• **YOUR INSTRUCTIONS**
What lines of the data below hold "hseed"? Show them.

• **MATERIAL SHOWN**
/-! Proofs about the integer commands of the vector tiers: the lanes of the chunks are the samples, so every
accumulator gives its fold over the sample sequence. -/

namespace Sys2Proof.Machine

/-! ### The lanes of a chunk are samples (R131, R172, R173) -/

/-- Sample (r, c) of a plane in the lane width of its format (R63, R172). -/
def laneSample (fmt : Format) (m : Memory) (base : Nat) (stride : Int) (r c : Nat) : BitVec (8 * sampleSize fmt) :=
  BitVec.ofNat _ (m.readLE (rowAddr base stride r + c * sampleSize fmt) (sampleSize fmt))

theorem laneSample_toNat (fmt : Format) (m : Memory) (base : Nat) (stride : Int) (r c : Nat) :
    (laneSample fmt m base stride r c).toNat =
      (sample fmt m (rowAddr base stride r + c * sampleSize fmt)).toNat := by
  have fits := Memory.readLE_lt (sampleSize fmt) m (rowAddr base stride r + c * sampleSize fmt)
  have word : 2 ^ (8 * sampleSize fmt) ≤ 2 ^ 32 := by cases fmt <;> norm_num [sampleSize]
  rw [laneSample, sample, BitVec.toNat_ofNat, BitVec.toNat_ofNat, Nat.mod_eq_of_lt fits,
    Nat.mod_eq_of_lt (fits.trans_le word)]

/-- Of a plane only the numbers of its samples matter to an integer command. -/
theorem map_sampleSeq {α : Type} (φ : Nat → α) (fmt : Format) (m : Memory) (base : Nat) (stride : Int)
    (width height : Nat) : (sampleSeq fmt m base stride width height).map (fun a => φ a.toNat) =
      grid height width fun r c => φ (laneSample fmt m base stride r c).toNat := by
  rw [sampleSeq_eq_grid, map_grid]
  simp only [laneSample_toNat]

section Lanes

variable {fmt : Format} {W : Nat} (hW : W = 128 ∨ W = 256)
include hW

/-- The lane counts are the powers of two that the reduction tree needs (R10, R280). -/
theorem laneCount_eq_two_pow (fmt : Format) : ∃ k, laneCount fmt W = 2 ^ k ∧ k ≤ 8 * sampleSize fmt := by
  obtain rfl | rfl := hW <;> cases fmt
  exacts [⟨4, rfl, by decide⟩, ⟨3, rfl, by decide⟩, ⟨2, rfl, by decide⟩, ⟨5, rfl, by decide⟩, ⟨4, rfl, by decide⟩,
    ⟨3, rfl, by decide⟩]

theorem loadChunk_eq_laneSamples (m : Memory) (base : Nat) (stride : Int) (r k : Nat) :
    loadChunk W (8 * sampleSize fmt) (laneCount fmt W) m
        (rowAddr base stride r + k * laneCount fmt W * sampleSize fmt) =
      (List.range (laneCount fmt W)).map fun j => laneSample fmt m base stride r (k * laneCount fmt W + j) := by
  have bits : 8 * (laneCount fmt W * sampleSize fmt) = W := by
    rw [laneCount_mul_sampleSize fmt hW]
    omega
  have lanes := loadChunk_eq (sampleSize fmt) (laneCount fmt W) m
    (rowAddr base stride r + k * laneCount fmt W * sampleSize fmt)
  rw [bits] at lanes
  rw [lanes]
  refine List.map_congr_left fun j _ => ?_
  rw [laneSample, Nat.add_assoc, ← Nat.add_mul]

end Lanes

/-- The mask of a chunk covers the columns that the row has (R173). -/
theorem laneMask_eq {w n width k : Nat} (hn : n ≤ 2 ^ w) (hpos : 0 < n) (hk : k < ceilDiv width n) :
    laneMask w n width k = (List.range n).map fun j => decide (k * n + j < width) := by
  have bound : k * n < width := by
    have := (Nat.le_div_iff_mul_le hpos).1 (Nat.succ_le_of_lt hk)
    rw [Nat.succ_mul] at this
    omega
  unfold laneMask
  split
  · next full =>
    have := (Nat.le_div_iff_mul_le hpos).1 (Nat.succ_le_of_lt full)
    rw [Nat.succ_mul] at this
    refine (List.eq_replicate_iff.2 ⟨by simp, fun b hb => ?_⟩).symm
    obtain ⟨j, hj, rfl⟩ := List.mem_map.1 hb
    have := List.mem_range.1 hj
    exact decide_eq_true (by omega)
  · next tail =>
    have last : k = width / n :=
      le_antisymm ((Nat.le_div_iff_mul_le hpos).2 bound.le) (Nat.not_lt.1 tail)
    have split := Nat.div_add_mod' width n
    rw [idxLanes, List.map_map]
    refine List.map_congr_left fun j hj => ?_
    have := List.mem_range.1 hj
    simp only [Function.comp_apply, BitVec.toNat_ofNat, Nat.mod_eq_of_lt (this.trans_le hn), decide_eq_decide, last]
    omega

/-- Selecting with the mask leaves the row's values and the neutral one (R175). -/
theorem sel_laneMask {α : Type} {w n width k : Nat} (hn : n ≤ 2 ^ w) (hpos : 0 < n) (hk : k < ceilDiv width n)
    (value : Nat → α) (neutral : α) :
    sel (laneMask w n width k) ((List.range n).map fun j => value (k * n + j)) neutral =
      maskedChunk value neutral n width k := by
  rw [laneMask_eq hn hpos hk, sel, List.zipWith_map]
  simp [maskedChunk]

theorem zipWith_maskedChunk {α β γ : Type} (φ : α → β → γ) (value : Nat → α) (value' : Nat → β) (neutral : α)
    (neutral' : β) (n width k : Nat) :
    List.zipWith φ (maskedChunk value neutral n width k) (maskedChunk value' neutral' n width k) =
      maskedChunk (fun c => φ (value c) (value' c)) (φ neutral neutral') n width k := by
  rw [maskedChunk, maskedChunk, List.zipWith_map, maskedChunk]
  simp only [List.zipWith_self]
  refine List.map_congr_left fun j _ => ?_
  split <;> rfl

/-! ### Extrema as lane operations (R174, R179) -/

/-- Keeping the value of the lower key is a lane operation, when the key tells values apart and none is above the
seed's. -/
theorem LaneOp.of_key {α β : Type} [LinearOrder β] {op : α → α → α} {seed : α} {ok : α → Prop} (key : α → β)
    (hop : ∀ a b, ok a → ok b → op a b = if key b < key a then b else a) (hseed : ok seed)
    (top : ∀ a, ok a → key a ≤ key seed) (inj : ∀ a b, ok a → ok b → key a = key b → a = b) : LaneOp op seed ok := by
  have closed {a b : α} (ha : ok a) (hb : ok b) : ok (op a b) := by
    rw [hop a b ha hb]
    split <;> assumption
  have keys {a b : α} (ha : ok a) (hb : ok b) : key (op a b) = min (key a) (key b) := by
    rw [hop a b ha hb]
    split
    · next h => exact (min_eq_right h.le).symm
    · next h => exact (min_eq_left (not_lt.1 h)).symm
  refine ⟨hseed, closed, fun {a} ha => ?_, fun {a b} ha hb => ?_, fun {a b c} ha hb hc => ?_⟩
  · rw [hop a seed ha hseed, if_neg (not_lt.2 (top a ha))]
  · exact inj _ _ (closed ha hb) (closed hb ha) (by rw [keys ha hb, keys hb ha, min_comm])
  · exact inj _ _ (closed (closed ha hb) hc) (closed ha (closed hb hc))
      (by rw [keys (closed ha hb) hc, keys ha hb, keys ha (closed hb hc), keys hb hc, min_assoc])

/-- Every value is admitted: the integer formats have no NaN. -/
abbrev Any {α : Type} (_ : α) : Prop := True

section Unsigned

variable {w : Nat}

theorem laneOp_umin : LaneOp (fun a b : BitVec w => if b < a then b else a) (BitVec.allOnes w) Any :=
  .of_key BitVec.toNat (fun _ _ _ _ => rfl) trivial (fun a _ => by rw [BitVec.toNat_allOnes]; omega)
    fun _ _ _ _ => BitVec.eq_of_toNat_eq

theorem laneOp_umax : LaneOp (fun a b : BitVec w => if a < b then b else a) 0 Any :=
  .of_key (fun a => OrderDual.toDual a.toNat) (fun _ _ _ _ => rfl) trivial (fun a _ => Nat.zero_le a.toNat)
    fun _ _ _ _ => BitVec.eq_of_toNat_eq

end Unsigned

theorem laneOp_add : LaneOp (fun a b : DWord => a + b) 0 Any :=
  ⟨trivial, fun _ _ => trivial, fun _ => BitVec.add_zero _, fun _ _ => BitVec.add_comm _ _,
    fun _ _ _ => BitVec.add_assoc _ _ _⟩

/-! ### Sums (R181 to R185, R289) -/

/-- SAD8W adds up every byte beneath its lanes (R181). -/
theorem foldl_sad8w : ∀ (D : Nat) (X : List (BitVec 8)), X.length = 8 * D →
    (sad8w D X).foldl (fun a b => a + b) 0 = (X.map (BitVec.setWidth 64)).foldl (fun a b => a + b) 0
  | 0, X, h => by
    obtain rfl := List.length_eq_zero_iff.1 h
    rfl
  | D + 1, X, h => by
    have next : sad8w (D + 1) X =
        ((X.take 8).map (BitVec.setWidth 64)).foldl (fun a b => a + b) 0 :: sad8w D (X.drop 8) := by
      rw [sad8w, List.range_succ_eq_map, List.map_cons, List.map_map, List.foldl_map]
      refine congrArg₂ _ rfl (List.map_congr_left fun g _ => ?_)
      simp only [Function.comp_apply, List.drop_drop, Nat.mul_succ, Nat.add_comm]
    have parts : X.map (BitVec.setWidth 64) =
        (X.take 8).map (BitVec.setWidth 64) ++ (X.drop 8).map (BitVec.setWidth 64) := by
      rw [← List.map_append, List.take_append_drop]
    rw [next, parts, List.foldl_cons, laneOp_add.foldl_append (fun _ _ => trivial) fun _ _ => trivial,
      laneOp_add.foldl_start (fun _ _ => trivial) trivial, laneOp_add.seed_op trivial,
      foldl_sad8w D (X.drop 8) (by rw [List.length_drop]; omega)]

/-- A word is its low byte and 256 times its high byte, each in a byte lane of its own (R184). -/
theorem splitWord (v : BitVec 16) :
    ((bytesOfLane (loLane v)).map (BitVec.setWidth 64)).foldl (fun a b => a + b) (0 : DWord) +
      ((bytesOfLane (hiLane v)).map (BitVec.setWidth 64)).foldl (fun a b => a + b) (0 : DWord) * 256 =
        v.setWidth 64 := by
  have low : (loLane v).toNat = v.toNat % 256 := by
    simpa [loLane] using Nat.and_two_pow_sub_one_eq_mod v.toNat 8
  have high : (hiLane v).toNat = v.toNat / 256 := by
    simp [hiLane, Nat.shiftRight_eq_div_pow]
  have zero : (0 : DWord).toNat = 0 := rfl
  have byte : (256 : DWord).toNat = 256 := rfl
  have := v.isLt
  apply BitVec.eq_of_toNat_eq
  simp only [bytesOfLane, List.map_cons, List.map_nil, List.foldl_cons, List.foldl_nil, BitVec.toNat_add,
    BitVec.toNat_mul, BitVec.toNat_setWidth, BitVec.extractLsb'_toNat, zero, byte, low, high,
    Nat.shiftRight_eq_div_pow]
  omega

/-- SPLITSUM adds up every word beneath its lanes (R184). -/
theorem foldl_splitSum (D : Nat) (X : List (BitVec 16)) (h : X.length = 4 * D) :
    (splitSum D X).foldl (fun a b => a + b) 0 = (X.map (BitVec.setWidth 64)).foldl (fun a b => a + b) 0 := by
  have words : ∀ (f : BitVec 16 → BitVec 16), ((X.map f).flatMap bytesOfLane).length = 8 * D := by
    intro f
    simp [List.length_flatMap, bytesOfLane, Function.comp_def, h]
    omega
  have scaled (V : List DWord) : (V.map fun v => v * 256).foldl (fun a b => a + b) 0 =
      V.foldl (fun a b => a + b) 0 * 256 := by
    rw [List.foldl_map]
    exact List.foldl_hom (init := 0) (fun v : DWord => v * 256) fun a b => (add_mul a b 256).symm
  have parts : splitSum D X = List.zipWith (fun a b => a + b) (sad8w D ((X.map loLane).flatMap bytesOfLane))
      ((sad8w D ((X.map hiLane).flatMap bytesOfLane)).map fun v => v * 256) := by
    rw [splitSum, List.zipWith_map_right]
    refine congrArg (List.zipWith · _ _) (funext₂ fun lo hi => ?_)
    rw [BitVec.shiftLeft_eq_mul_twoPow]
    rfl
  rw [parts, laneOp_add.foldl_zipWith (by simp) (fun _ _ => trivial) fun _ _ => trivial, scaled,
    foldl_sad8w D _ (words loLane), foldl_sad8w D _ (words hiLane)]
  clear h words parts
  induction X with
  | nil => rfl
  | cons v X ih =>
    simp only [List.map_cons, List.flatMap_cons, List.map_append, List.foldl_cons]
    rw [laneOp_add.foldl_append (fun _ _ => trivial) fun _ _ => trivial,
      laneOp_add.foldl_append (fun _ _ => trivial) fun _ _ => trivial,
      laneOp_add.foldl_start (fun _ _ => trivial) trivial (a := 0 + v.setWidth 64), ← ih, ← splitWord v,
      laneOp_add.seed_op trivial]
    ring

/-- `|a - b|` of words, as two saturating subtractions (R185). -/
theorem absDiffU16_eq (a b : BitVec 16) : absDiffU16 a b = if a < b then b - a else a - b := by
  unfold absDiffU16 satsubU16
  rcases BitVec.lt_trichotomy a b with h | rfl | h
  · simp [h, BitVec.not_le.2 h, BitVec.le_of_lt h]
  · simp
  · simp [BitVec.not_le.2 h, BitVec.le_of_lt h, BitVec.not_lt.2 (BitVec.le_of_lt h)]

/-- FINAL of an accumulator of sums: the sum of every term of the walk (R188, R289). -/
theorem hsumU64_chunks {D n k : Nat} (hD : D = 2 ^ k) (hn : 0 < n) {lanes : Nat → Nat → List DWord}
    {terms : Nat → Nat → DWord} (rows width : Nat) (length : ∀ r k, (lanes r k).length = D)
    (total : ∀ r k, (lanes r k).foldl (fun a b => a + b) 0 =
      (maskedChunk (terms r) 0 n width k).foldl (fun a b => a + b) 0) :
    hsumU64 ((grid rows (ceilDiv width n) lanes).foldl addLanes (List.replicate D 0)) =
      (grid rows width terms).foldl (fun a b => a + b) 0 := by
  refine (laneOp_add.htree_chunks hD 0 fun c hc => ⟨?_, fun _ _ => trivial⟩).trans ?_
  · obtain ⟨r, -, k, -, rfl⟩ := mem_grid.1 hc
    exact length r k
  · rw [← laneOp_add.foldl_grid_maskedChunks (fun _ _ => trivial) hn, flatten_grid, flatten_grid]
    exact laneOp_add.foldl_flatMap (fun _ _ _ _ => trivial) (fun _ _ _ _ => trivial) fun r _ =>
      laneOp_add.foldl_flatMap (fun _ _ _ _ => trivial) (fun _ _ _ _ => trivial) fun k _ => total r k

• **YOUR SOLUTION**
    (hop : ∀ a b, ok a → ok b → op a b = if key b < key a then b else a) (hseed : ok seed)
  refine ⟨hseed, closed, fun {a} ha => ?_, fun {a b} ha hb => ?_, fun {a b c} ha hb hc => ?_⟩
  · rw [hop a seed ha hseed, if_neg (not_lt.2 (top a ha))]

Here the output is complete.